# Auto trans vacuum



## ylwgto (Oct 27, 2009)

Those of you with ATs, are you pulling vacuum for the modulator off the manifold or carb base, and why? Thanks


----------



## Mine'sa66 (Oct 30, 2019)

I pull mine off a non-ported vacuum port off the carb.
No real good reason that I can think of either way. Just need to make sure it sees manifold vacuum not ported vacuum (ports above the throttle plate on most carbs)


----------



## ylwgto (Oct 27, 2009)

Great, that’s what I do also. Thanks


----------



## geeteeohguy (Feb 2, 2008)

I'm pulling vacuum from the original port on the carb base of the original carb because the car was designed that way. '67 GTO TH400 car. Has been working fine for the past 255,000+ miles and 55 years so I see no need to change things.


----------



## michaelfind (Dec 14, 2018)

Agree with above. Buick experts say the same if it matters


----------



## Ebartone (Aug 18, 2019)

I’m just pulling mine off manifold vacuum, off of a performer rpm intake, where I put a T connector. No particular reason, was just easy to get to. Could just as easily have pulled it from a non-ported carburetor location. To my knowledge, there is no wrong answer here, as long as it‘s full manifold vacuum and not ported.


----------



## armyadarkness (Dec 7, 2020)

ylwgto said:


> Those of you with ATs, are you pulling vacuum for the modulator off the manifold or carb base, and why? Thanks


Intake. No reason, other then the dizzy in in the full vac port of the carb. 
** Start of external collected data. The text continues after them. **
-- ==== Sys2Proof/Machine/Schedule.lean ====
section
/-! DEFINITION. The schedule of the windows (R114, R166–R171) and the QUIET pauses before and in quiet windows (R188): boundaries, the span of
the window that follows another, and what a block or a tick gives the windows it falls in. Window boundaries are held in 1/64 us (R167); the stop of
a window that spans the wrap of chain time lies beyond it. -/

namespace Sys2Proof.Machine

/-! ### Instants in 1/64 us (R114, R167) -/

/-- Wrap of chain time in 1/64 us. -/
abbrev wrap64 : Nat := 64 * t48

/-- Difference x − y of two instants in 1/64 us, modulo the wrap, as a signed value (R114). -/
def diff64 (x y : Nat) : Int :=
  let d := ((x : Int) - y) % (wrap64 : Int)
  if 2 * d < wrap64 then d else d - wrap64

/-- Difference of two instants in sub-ticks of chain time, modulo the wrap (R114). -/
def subDiff (x y : Nat) : Int :=
  let w := 400 * t48
  let d := (x + w - y % w) % w
  if 2 * d < w then d else (d : Int) - w

/-- Do two spans of 1/64 us, of chain time modulo the wrap, share an instant (R114)? -/
def spansMeet (x y : Nat × Nat) : Bool := decide (diff64 x.1 y.2 < 0) && decide (diff64 y.1 x.2 < 0)

/-- A chain time in us on the scale of a span from lo (1/64 us): beyond the wrap where the span reaches over it (R114). -/
def usFrom (lo t : Nat) : Nat := if t + t48 / 2 < lo / 64 then t + t48 else t

/-- Whole microseconds t of [start, start + n) with lo ≤ 64 t < hi. Choices: log 30 (DEDUCED, unsafe). -/
def overlap (start n lo hi : Nat) : Nat :=
  let s := usFrom lo start
  min (s + n) (ceilDiv hi 64) - max s (ceilDiv lo 64)

/-! ### Windows that take something -/

/-- The windows that may still take samples: the one waiting to be published and the open one. -/
def Block.onWindows (b : Block) (f : Window → Window) : Block :=
  b.withWin { b.win with closing := b.win.closing.map f, opened := b.win.opened.map f }

/-- One channel's sums in a window rewritten with the weight of a block. -/
def Window.channel (w : Window) (ch start n : Nat) (f : Nat → ChanSum → ChanSum) : Window :=
  { w with sums := editAt w.sums ch (f (overlap start n w.start w.stop)) }

/-- The open window carries a flag of R178 from now on. -/
def Block.flagWindow (b : Block) (bit : Nat) : Block :=
  b.withWin { b.win with opened := b.win.opened.map fun w => { w with flags := setBitTo w.flags bit true } }

/-- Is an instant (1/64 us) outside a window: at or past its end, or, after a step of the timebase, before its start? -/
def Window.over (w : Window) (x : Nat) : Bool :=
  decide (diff64 x w.start < 0) || decide (((w.stop - w.start : Nat) : Int) ≤ diff64 x w.start)

/-! ### Schedules (R166–R171) -/

/-- Length of a window of FIXED or of the nominal schedule as a fraction, in 1/64 us (R166, R167). Choices: log 8 (DESIGN CHOICE, unsafe). -/
def Windows.nominal64 (w : Windows) : Nat × Nat :=
  if w.mode = 1 then (64 * w.length, 1)
  else if w.mode = 2 then (64 * w.multiple * 10 ^ 9, max 1 w.nominal)
  else (32 * w.multiple * 10 ^ 9, max 1 w.nominal)

/-- Boundary j of FIXED or of the nominal schedule, held to 1/64 us (R167): to the nearest. Choices: log 8 (DESIGN CHOICE, unsafe). -/
def Windows.boundary (w : Windows) (j : Nat) : Nat :=
  let p := w.nominal64
  (2 * j * p.1 + p.2) / (2 * p.2)

/-- Number of the last boundary at or before an instant (1/64 us). -/
def Windows.indexAt (w : Windows) (x : Nat) : Nat :=
  let p := w.nominal64
  let j := if p.1 = 0 then 0 else x * p.2 / p.1
  if w.boundary (j + 1) ≤ x then j + 1 else if x < w.boundary j then j - 1 else j

/-- Number of the first boundary at or after an instant (1/64 us). -/
def Windows.nextIndex (w : Windows) (x : Nat) : Nat :=
  let j := w.indexAt x
  if w.boundary j < x then j + 1 else j

/-- Modes that may follow the keeper (R167). -/
def Windows.mains (w : Windows) : Bool := w.mode == 2 || w.mode == 3

/-- Is the tracker LOCKED or in HOLDOVER (R167)? -/
def Block.trackerServes (b : Block) : Bool :=
  b.get Ob.mainsTrackerState = 2 || b.get Ob.mainsTrackerState = 3

/-- The mains frequency in use is the nominal one in force (R173). -/
def Block.showNominal (b : Block) : Block := b.put Ob.mainsFrequency b.win.nominal

/-- The settings that a boundary puts in force (R171); a nominal frequency in use changes with them (R173). -/
def Block.loadWindowSettings (b : Block) : Block :=
  let shown := b.get Ob.mainsFrequency = b.win.nominal && !b.win.keeperSchedule && !(b.isKeeper && b.trackerServes)
  let b := b.withWin { b.win with
      mode := b.nat Ob.windowMode, length := b.nat Ob.windowLength, multiple := b.nat Ob.mainsMultiple,
      nominal := b.nat Ob.mainsConfigNominal, threshold := b.get Ob.mainsConfigRippleThreshold, hold := b.get Ob.mainsConfigHoldTime }
  if shown then b.showNominal else b

/-- The tracker's period estimate times k, halved in TRACKED, to the nearest 1/64 us (R168); the estimate is held in ns. Choices: log 8
(DESIGN CHOICE, unsafe). -/
def Block.keeperLength (b : Block) : Nat :=
  let p := b.win.multiple * b.keeper.period * 64
  if b.win.mode = 3 then (p + 1000) / 2000 else (p + 500) / 1000

/-- Start, stop and number of the window that follows one under the settings in force; none in INSTANT (R166–R171). On FIXED and the nominal schedule
its end is the first boundary at least half a window after its start: after a window of the same schedule, the next one. Chain time starts again
from 0 at its wrap, and with it the boundaries of both. Choices: log 30 (DEDUCED, unsafe). -/
def Block.nextSpan (b : Block) (old : Window) : Option (Nat × Nat × Nat) :=
  let e := old.stop % wrap64
  if b.win.mode = 4 then none
  else if b.win.keeperSchedule then
    some (e, e + (if b.isKeeper then b.keeperLength else old.stop - old.start), (old.seq + 1) % 2 ^ 32)
  else
    let p := b.win.nominal64
    let j := b.win.nextIndex (e + p.1 / (2 * p.2))
    some (e, b.win.boundary j, (j - 1) % 2 ^ 32)

/-- The boundary, with the number of the window after it, that a keeper record announced while no window was open (R86), unless HoldTime has passed
since the last record (R169). -/
def Block.announcedStart (b : Block) : Option (Nat × Nat) :=
  let gone := match b.win.lastRecord with
    | some r => decide (b.win.hold ≤ chainDiff b.now r)
    | none => true
  if b.win.mains && !gone then b.win.announced else none

/-- The first window that can open at or after an instant (1/64 us), where none is open, with the settings in force (R86, R171): whether the keeper's
schedule names it, start, stop and number; none in INSTANT. Choices: log 30 (DEDUCED, unsafe). -/
def Block.firstSpan (b : Block) (x : Nat) : Option (Bool × Nat × Nat × Nat) :=
  if b.win.mode = 4 then none
  else match b.announcedStart with
    | some (s, n) => some (true, s, s + b.win.nominal64.1 / b.win.nominal64.2, n)
    | none =>
      let j := b.win.nextIndex x
      let j := if wrap64 ≤ b.win.boundary j then 0 else j
      some (false, b.win.boundary j, b.win.boundary (j + 1), j % 2 ^ 32)

/-- Start and number of the next window (R188): after the open one, or of the first after lanes have run for 1 ms (R86). -/
def Block.upcoming (b : Block) : Option (Nat × Nat) :=
  let c := b.loadWindowSettings
  match b.win.opened with
  | some w => (c.nextSpan w).map fun x => (x.1, x.2.2)
  | none =>
    let t := if 1000 ≤ chainDiff b.now b.lanes.startAt then b.now else (b.lanes.startAt + 1000) % t48
    if b.measuring then (c.firstSpan (64 * t - 63)).map fun x => (x.2.1, x.2.2.2) else none

/-! ### QUIET pauses (R188) -/

/-- Is a window with a number quiet (R188)? -/
def Block.isQuiet (b : Block) (seq : Nat) : Bool :=
  let m := b.nat Ob.tapConfigQuietEvery
  b.get Ob.tapCompensationMode == 2 && m != 0 && seq % m == 0

/-- How long the 100 us before a quiet window that follows have been running at chain time t, in 1/64 us; negative before them. -/
def Block.pauseSince (b : Block) (t : Nat) : Option Int := match b.upcoming with
  | some (s, n) => if b.isQuiet n then some (diff64 (64 * (t + 100)) s) else none
  | none => none

/-- Is the open window quiet under the settings in force (R188)? -/
def Block.inQuiet (b : Block) : Bool :=
  b.get Ob.tapCompensationMode == 2 && b.nat Ob.tapConfigQuietEvery != 0 && b.win.opened.any fun w => bitOf w.flags 6

/-- Is a QUIET pause in force at chain time t (R188): a quiet window, or the 100 us before one? -/
def Block.quietPause (b : Block) (t : Nat) : Bool :=
  b.inQuiet || (b.pauseSince t).any fun d => decide (0 ≤ d)

/-- Is a QUIET pause in force at t, or does one begin within the 2.1 ms after it (R188, R400)? Fixed windows of 1 ms follow one another faster than
that, so the next three numbers are looked at. -/
def Block.pauseNear (b : Block) (t : Nat) : Bool :=
  let step := if b.win.mode = 1 then b.win.length else 7000
  b.quietPause t || b.upcoming.any fun x => (List.range 3).any fun j =>
    b.isQuiet (x.2 + j) && decide (0 ≤ diff64 (64 * (t + 2200)) (x.1 + 64 * (j * step)))

end Sys2Proof.Machine
end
As a result, when my brand new modulator blew, it sucked all the tranny fluid right into the number two cylinder. So I did a nice top-end lube on one cylinder, vs them all!


----------



## jmd55 (Oct 30, 2021)

like geeteeohguy says my 66 goes to carb i have never had a problem with it it came that way new i don't even remember any vac ports on my intake its original afb intake


----------